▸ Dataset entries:
===

-- ==== Sys2Proof/Tests/Slice0.lean ====
section
/-! SUPPORT. Tests: the WellFormed smoke, the decoding of words written out from the spec's encodings,
the vectors of spec/95_test_vectors.md one step at a time, and a witness for the hypotheses of each
statement. Expected results are the spec's, none is the model's own answer. -/

namespace Sys2Proof.Tests

open Sys2Proof Sys2Proof.Machine

/-! ## WellFormed -/

/-- spec/30_encoding.md R83, R85: 0x0B is POP, so it is no unrecognized opcode; 0x0C is. -/
theorem test_wf_refuses_named_opcode : WellFormed (.unrecognized 0x0B) = false := by decide
theorem test_wf_accepts_unrecognized : WellFormed (.unrecognized 0x0C) = true := by decide

/-- spec/10_state.md R33, spec/30_encoding.md R86: 31 is the last register, 32 is none. -/
theorem test_reg_range_refuses_32 : RegOperandsInRange (.mov 31 32) = false := by decide
theorem test_reg_range_accepts_31 : RegOperandsInRange (.mov 31 0) = true := by decide

/-- spec/92_eei_decisions.md D5: the named I/O registers are pairwise distinct. -/
theorem test_config_refuses_equal_io : configOk { Config.standard with inAddr := 1 } = false := by decide

/-! ## Decoding: the bit patterns of the instruction rules' Encoding lines -/

theorem test_decode_nop : decode 0b00000000_11111111_11111111 = .nop := by decide
theorem test_decode_ldi : decode 0b00000001_00010000_00000100 = .ldi 16 4 := by decide
theorem test_decode_mov : decode 0b00000010_00000111_00000011 = .mov 7 3 := by decide
theorem test_decode_out : decode 0b00000011_00100000_00010000 = .out 0x20 16 := by decide
theorem test_decode_in : decode 0b00000100_00000010_00100000 = .inp 2 0x20 := by decide
theorem test_decode_sts : decode 0b00000101_00000101_00000011 = .sts 5 3 := by decide
theorem test_decode_lds : decode 0b00000110_00001001_00000101 = .lds 9 5 := by decide
theorem test_decode_jmp : decode 0b00000111_00001010_10101011 = .jmp 0x0A := by decide
theorem test_decode_call : decode 0b00001000_00100000_00000000 = .call 0x20 := by decide
theorem test_decode_ret : decode 0b00001001_00000000_00000000 = .ret := by decide
theorem test_decode_push : decode 0b00001010_00010100_00000000 = .push 20 := by decide
theorem test_decode_pop : decode 0b00001011_00000101_00000000 = .pop 5 := by decide
theorem test_decode_unrecognized : decode 0b11111111_11111111_11111111 = .unrecognized 0xFF := by decide
theorem test_decode_table_word : decodeTableWord 24 0x011004 = some (.ldi 16 4) := by decide

/-- spec/95_test_vectors.md §2.7: the opcode byte comes first (D17). -/
theorem test_decode_bytes : decodeBytes [0x05, 0x05, 0x03, 0x0B] = .ok (.sts 5 3, [0x0B]) := by decide
theorem test_decode_bytes_truncated : decodeBytes [0x05, 0x05] = .error (.truncated [0x05, 0x05]) := by decide

/-! ## States and readings of outcomes -/

/-- A state in EXECUTE with some registers, data bytes and stack entries. -/
def execState : State :=
  { State.reset with
    state := .execute
    pc := 0x11
    mar := 0x10
    x := ((Vector.replicate 32 0).set 3 0x5A).set 16 0x04
    dm := [(0x005, 0x66), (0x020, 0x04), (0x105, 0x77)]
    stack := [0x3C]
    lastPushed := 0x3C }

def maskState : State := { execState with cfg := { Config.standard with regIndexPolicy := .mask5 } }
def fullState : State := { execState with cfg := { Config.standard with stackCapacity := some 1 } }
def emptyState : State := { execState with stack := [] }
def underflowState : State :=
  { emptyState with cfg := { Config.standard with stackUnderflow := .value 0xEE } }
def smallState : State := { execState with cfg := { Config.standard with dmSize := 300 } }
def narrowState : State := { execState with cfg := { Config.standard with dmSize := 200 } }
def fetching (w : Nat) : State := { State.reset with pc := 0x10 }.withFetchWord 24 w

def reading {α : Type} (o : Host.Outcome State Fault Refusal) (f : State → α) : Option α :=
  match o with
  | .next s => some (f s)
  | .fault _ => none
  | .refused _ => none

def faultOf (o : Host.Outcome State Fault Refusal) : Option Fault :=
  match o with
  | .next _ => none
  | .fault f => some f
  | .refused _ => none

/-! ## spec/95_test_vectors.md §2.1 -/

theorem test_F1_fetch : reading (singleStep (fetching 0x011004)) (fun s => (s.ir, s.mar, s.pc, s.opc, s.state))
    = some (0x011004, 0x10, 0x11, 0, .decode) := by decide
theorem test_F9_fetch_wraps : reading (singleStep { State.reset with pc := 0xFF }) (fun s => (s.mar, s.pc))
    = some (0xFF, 0x00) := by decide
theorem test_F10_decode : reading (singleStep { State.reset with state := .decode, ir := 0xABCDEF })
    (fun s => (s.opc, s.op1, s.op2, s.state)) = some (0xAB, 0xCD, 0xEF, .execute) := by decide
theorem test_F8_cycle_from_invalid :
    reading (step { (fetching 0x000000).withFetchWord 24 0x000000 with state := .invalid })
      (fun s => (s.state, s.pc)) = some (.fetch, 1) := by decide

/-! ## spec/95_test_vectors.md §2.2 to §2.6 -/

theorem test_G2_nop : reading (step (fetching 0x00FFFF)) (fun s => (s.pc, s.mar, s.ir, s.op2, s.state))
    = some (0x11, 0x10, 0x00FFFF, 0xFF, .fetch) := by decide
theorem test_G4_ldi : reading (step (fetching 0x011FFF)) (fun s => (s.reg 31, s.reg 0)) = some (0xFF, 0) := by decide
theorem test_G6_ldi_mask5 : reading (exec (.ldi 32 0xAA) maskState) (fun s => s.reg 0) = some 0xAA := by decide
theorem test_G7_mov : reading (exec (.mov 7 3) execState) (fun s => (s.reg 7, s.reg 3)) = some (0x5A, 0x5A) := by decide
theorem test_G11_mov_reports_op1 : faultOf (exec (.mov 33 255) execState) = some (.registerIndexOutOfRange 33) := by decide
theorem test_M1_out : reading (exec (.out 0xFF 16) execState) (fun s => (memRead s 0x0FF, memRead s 0x1FF))
    = some (0x04, 0) := by decide
theorem test_M11_out_fault : faultOf (exec (.out 0x20 32) execState) = some (.registerIndexOutOfRange 32) := by decide
theorem test_M4_in : reading (exec (.inp 2 0x20) execState) (fun s => s.reg 2) = some 0x04 := by decide
theorem test_M5_in_unwritten : reading (exec (.inp 3 0xFF) execState) (fun s => s.reg 3) = some 0 := by decide
theorem test_M8_sts_no_wrap : reading (exec (.sts 0xFF 3) execState) (fun s => (memRead s 0x1FF, memRead s 0x0FF))
    = some (0x5A, 0) := by decide
theorem test_M13_sts_dropped : reading (exec (.sts 0xFF 3) smallState) (fun s => (s.dm, s.pc))
    = some (smallState.dm, 0x11) := by decide
theorem test_M9_lds : reading (exec (.lds 9 0x05) execState) (fun s => s.reg 9) = some 0x77 := by decide
theorem test_M14_lds_default : reading (exec (.lds 16 0xFF) smallState) (fun s => s.reg 16) = some 0 := by decide
theorem test_T4_jmp : reading (step (fetching 0x07FFAB)) (fun s => s.pc) = some 0xFF := by decide
theorem test_T7_call : reading (exec (.call 0x30) execState) (fun s => (s.stack, s.pc, stackTop s))
    = some ([0x3C, 0x11], 0x30, 0x11) := by decide
theorem test_T11_call_overflow : faultOf (exec (.call 0) fullState) = some (.stackOverflow 0x11) := by decide
theorem test_T8_ret : reading (exec .ret execState) (fun s => (s.stack, s.pc, stackTop s)) = some ([], 0x3C, 0x3C) := by decide
theorem test_T9_ret_underflow : faultOf (exec .ret emptyState) = some .stackUnderflow := by decide
theorem test_S1_push : reading (exec (.push 3) execState) (fun s => (s.stack, stackTop s, s.reg 3))
    = some ([0x3C, 0x5A], 0x5A, 0x5A) := by decide
theorem test_S7_push_index_first : faultOf (exec (.push 33) fullState) = some (.registerIndexOutOfRange 33) := by decide
theorem test_S2_pop : reading (exec (.pop 5) execState) (fun s => (s.reg 5, s.stack, stackTop s))
    = some (0x3C, [], 0x3C) := by decide
theorem test_S4_pop_value : reading (exec (.pop 5) underflowState) (fun s => (s.reg 5, s.stack)) = some (0xEE, []) := by decide
theorem test_X3_reset_first : reading (step (fetching 0x0C2000)) (fun s => (s.pc, s.mar, s.ir, s.state, s.stack))
    = some (0, 0, 0, .fetch, []) := by decide
theorem test_X1_reset_clears : reading (exec (.unrecognized 0x0C) execState) (fun s => (s.reg 3, memRead s 0x20, s.dm))
    = some (0, 0, []) := by decide
theorem test_P4_tag : taggedStep { execState with opc := 0xFF, mar := 3 }
    = .reset (.unrecognizedOpcode 0xFF 3) (fullReset { execState with opc := 0xFF, mar := 3 }) := rfl

/-! ## Host interface -/

theorem test_boot_fetches_at_zero : reading (singleStep State.reset) (fun s => (s.mar, s.ir)) = some (0, 0) := by decide
theorem test_cycle_req_ports : requestAccesses .fullCycleStep (fetching 0x081100) =
    [.pmRead 0x10 0x081100, .stkPush 0x11] := by decide
theorem test_cycle_req_fault : requestAccesses .fullCycleStep (fetching 0x090000) = [.pmRead 0x10 0x090000] ∧
    (requestTags .fullCycleStep (fetching 0x090000)).getLast? = some (.fault .stackUnderflow) := ⟨by decide, rfl⟩
theorem test_snapshot_mnemonic : (snapshot { execState with opc := 0x08 }).mnemonic = "CALL" := rfl
theorem test_snapshot_unknown : (snapshot execState).subroutine = "Unknown" := rfl
theorem test_snapshot_io : (snapshot { execState with cfg := { Config.standard with namedIo := [0x20] } }).namedIo =
    [(0, 0), (1, 0), (2, 0), (0x20, 0x04)] := by decide
theorem test_text : asmText (.ldi 16 4) = some "LDI R16, 4" := by decide
theorem test_assemble : assemble [⟨none, .call, [.label "f"]⟩, ⟨some "f", .ldi, [.reg 16, .num 4]⟩]
    = some [0x080100, 0x011004] := by decide

/-! ## Witnesses: states and operands that meet the hypotheses of the statements -/

/-- The register forms: below 32, at 31, past it under `mask5`, and past it under `fault`. -/
theorem witness_register_operands :
    RegNames execState 0 0 ∧ RegNames execState 31 31 ∧ RegNames maskState 32 0 ∧ RegNames maskState 255 31 ∧
      RegBad execState 32 ∧ RegBad execState 255 ∧ ¬ RegBad execState 31 := by
  unfold RegNames RegBad; decide
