-- ==== Sys2Proof/Word.lean ====
section
/-! DEFINITION. The word types of CME: bytes, 32-bit register words, byte sequences of a fixed length
(`00_scope.md` R12, R13). -/

namespace Sys2Proof

/-- A byte, an unsigned value 0 .. 255 (R12). -/
abbrev Byte := BitVec 8

/-- A register word, 32 bits, bit 0 the least significant (R13). -/
abbrev Word := BitVec 32

/-- A byte sequence of length `n`; index 0 is the first byte (R12). -/
@[ext] structure Bytes (n : Nat) where
  list : List Byte
  length_eq : list.length = n
  deriving DecidableEq, Repr

/-- A block: a byte sequence of length 16 (R12). -/
abbrev Block := Bytes 16

/-- `n` bytes of value 0. -/
def Bytes.zero (n : Nat) : Bytes n :=
  ⟨List.replicate n 0, List.length_replicate⟩

end Sys2Proof
end

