-- ==== Sys2Proof/Config.lean ====
section
/-! DEFINITION. The parameters of CME that the spec leaves OPEN (`00_scope.md` R7 to R9,
`92_eei_decisions.md`), and the free values of unspecified buffer bytes. The machine's own choice of each is
opaque: no proof can see a value of it (log 7). -/

namespace Sys2Proof

/-- The two kinds a primitive-level fault on a decrypt path is classified to (`60_exceptions.md` R218). -/
inductive FaultKind where
  | cipherKeyError
  | unknownError
  deriving DecidableEq, Repr, Inhabited

/-- A range of `m` addresses from `a` on and one of `n` addresses from `b` on do not overlap. -/
abbrev Apart (a m b n : Nat) : Prop := a + m ≤ b ∨ b + n ≤ a

/-- The OPEN parameters that are plain data (R7, R8). Their constraints are carried by the types:
`BUF_CAP + 16 < 2^32` by `bufCapBelow`, `CHUNK ≥ 1` by `chunkPos`, "the three apertures do not overlap"
(`10_state.md` R39) by the last three fields. Every state carries the parameters, no operation changes them, so a
claim about every state is a claim about every choice (log 7). -/
structure Params where
  /-- `DEFAULT_IV` (R7). -/
  defaultIv : Block
  /-- `BUF_CAP` (R8). -/
  bufCapBelow : Fin 4294967280
  /-- `CHUNK` (R8). -/
  chunkPos : ℕ+
  /-- `KIND_EMPTY_CT` (R8, `60_exceptions.md` R219). -/
  kindEmptyCt : FaultKind
  /-- `REG_BASE` (`10_state.md` R39). -/
  regBase : Nat
  /-- `IBUF_BASE` (`10_state.md` R39). -/
  ibufBase : Nat
  /-- `OBUF_BASE` (`10_state.md` R39). -/
  obufBase : Nat
  /-- The register aperture, of `0x100` bytes, and the one of `IBUF`, of `BUF_CAP`, do not overlap (R39). -/
  regIbufApart : Apart regBase 0x100 ibufBase bufCapBelow.val
  /-- The register aperture and the one of `OBUF`, of `BUF_CAP + 16` bytes, do not overlap (R39). -/
  regObufApart : Apart regBase 0x100 obufBase (bufCapBelow.val + 16)
  /-- The apertures of the two buffers do not overlap (R39). -/
  ibufObufApart : Apart ibufBase bufCapBelow.val obufBase (bufCapBelow.val + 16)
  deriving DecidableEq, Repr

/-- `BUF_CAP`. -/
abbrev Params.bufCap (P : Params) : Nat := P.bufCapBelow.val

/-- The size of `OBUF`: it has room for the padding block (`10_state.md` R37). -/
abbrev Params.obufCap (P : Params) : Nat := P.bufCap + 16

/-- `CHUNK`. -/
abbrev Params.chunk (P : Params) : Nat := P.chunkPos.val

/-- The OPEN parameters that are functions (R8, R9), and the free values. -/
structure Config where
  /-- `BC_ENC(k, ·)` for a key `k` given by its bytes; its inverse is `BC_DEC(k, ·)`, so that the law of R9 is
  carried by the type (log 8). -/
  cipher : List Byte → Equiv.Perm Block
  /-- `PRIM_KIND` (R8, `60_exceptions.md` R220). -/
  primKind : Byte → FaultKind
  /-- FREE VALUE: what the draw number `n` yields for the buffer byte at address `a` when that byte holds
  no value (`93_implementation_defined.md` V-OBUF, V-RST, V-IBUF; log 5). -/
  unwritten : Nat → Nat → Byte
  deriving Inhabited

/-- The cipher, `PRIM_KIND` and the free values of the machine at hand. -/
opaque Config.machine : Config

/-- The bytes of `DEFAULT_IV` of the machine at hand. -/
opaque Config.defaultIvByte : Fin 16 → Byte
/-- `BUF_CAP` of the machine at hand. -/
opaque Config.bufCapBelow : Fin 4294967280
/-- `CHUNK` of the machine at hand. -/
opaque Config.chunkPos : ℕ+
/-- `KIND_EMPTY_CT` of the machine at hand. -/
opaque Config.kindEmptyCt : FaultKind
/-- The place of each aperture (0 registers, 1 `IBUF`, 2 `OBUF`) in the order of the platform's addresses. -/
opaque Config.apertureRank : Equiv.Perm (Fin 3)
/-- How many addresses lie free right below each aperture. -/
opaque Config.apertureGap : Fin 3 → Nat

/-- The size of each aperture (`10_state.md` R37, R39). -/
def Config.apertureSize : Fin 3 → Nat
  | 0 => 0x100
  | 1 => Config.bufCapBelow.val
  | 2 => Config.bufCapBelow.val + 16

/-- The base of each aperture, `REG_BASE`, `IBUF_BASE` and `OBUF_BASE` of the machine at hand: an aperture begins above
those of lower rank and the free addresses below it. Every three bases of apertures that do not overlap are of this
form (log 7). -/
def Config.apertureBase (k : Fin 3) : Nat :=
  Config.apertureGap k +
    ∑ j, if Config.apertureRank j < Config.apertureRank k then Config.apertureGap j + Config.apertureSize j else 0

/-- The apertures of the machine at hand do not overlap (R39). -/
theorem Config.apertures_apart {j k : Fin 3} (h : j ≠ k) :
    Apart (Config.apertureBase j) (Config.apertureSize j) (Config.apertureBase k) (Config.apertureSize k) := by
  have below : ∀ {j k : Fin 3}, Config.apertureRank j < Config.apertureRank k →
      Config.apertureBase j + Config.apertureSize j ≤ Config.apertureBase k := by
    intro j k hjk
    have hle : ∑ i, (if Config.apertureRank i < Config.apertureRank j then Config.apertureGap i + Config.apertureSize i
          else 0) + (Config.apertureGap j + Config.apertureSize j) ≤
        ∑ i, if Config.apertureRank i < Config.apertureRank k then Config.apertureGap i + Config.apertureSize i else 0 := by
      rw [← Finset.sum_erase_add _ _ (Finset.mem_univ j), ← Finset.sum_erase_add (a := j) _ _ (Finset.mem_univ j),
        if_neg (lt_irrefl _), if_pos hjk, Nat.add_zero]
      refine Nat.add_le_add_right (Finset.sum_le_sum fun i _ => ?_) _
      split
      · rw [if_pos (by omega)]
      · exact Nat.zero_le _
    unfold Config.apertureBase
    omega
  rcases lt_or_gt_of_ne (Config.apertureRank.injective.ne h) with hlt | hlt
  · exact .inl (below hlt)
  · exact .inr (below hlt)

/-- The plain-data parameters of the machine at hand. -/
def Config.params : Params where
  defaultIv := ⟨List.ofFn Config.defaultIvByte, List.length_ofFn⟩
  bufCapBelow := Config.bufCapBelow
  chunkPos := Config.chunkPos
  kindEmptyCt := Config.kindEmptyCt
  regBase := Config.apertureBase 0
  ibufBase := Config.apertureBase 1
  obufBase := Config.apertureBase 2
  regIbufApart := Config.apertures_apart (j := 0) (k := 1) (by decide)
  regObufApart := Config.apertures_apart (j := 0) (k := 2) (by decide)
  ibufObufApart := Config.apertures_apart (j := 1) (k := 2) (by decide)

end Sys2Proof
end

===

▸ Exercise requirements: State how many lines in the records above contain the word "registerIndexOutOfRange", giving only the number.

▸ Answer to this problem: 3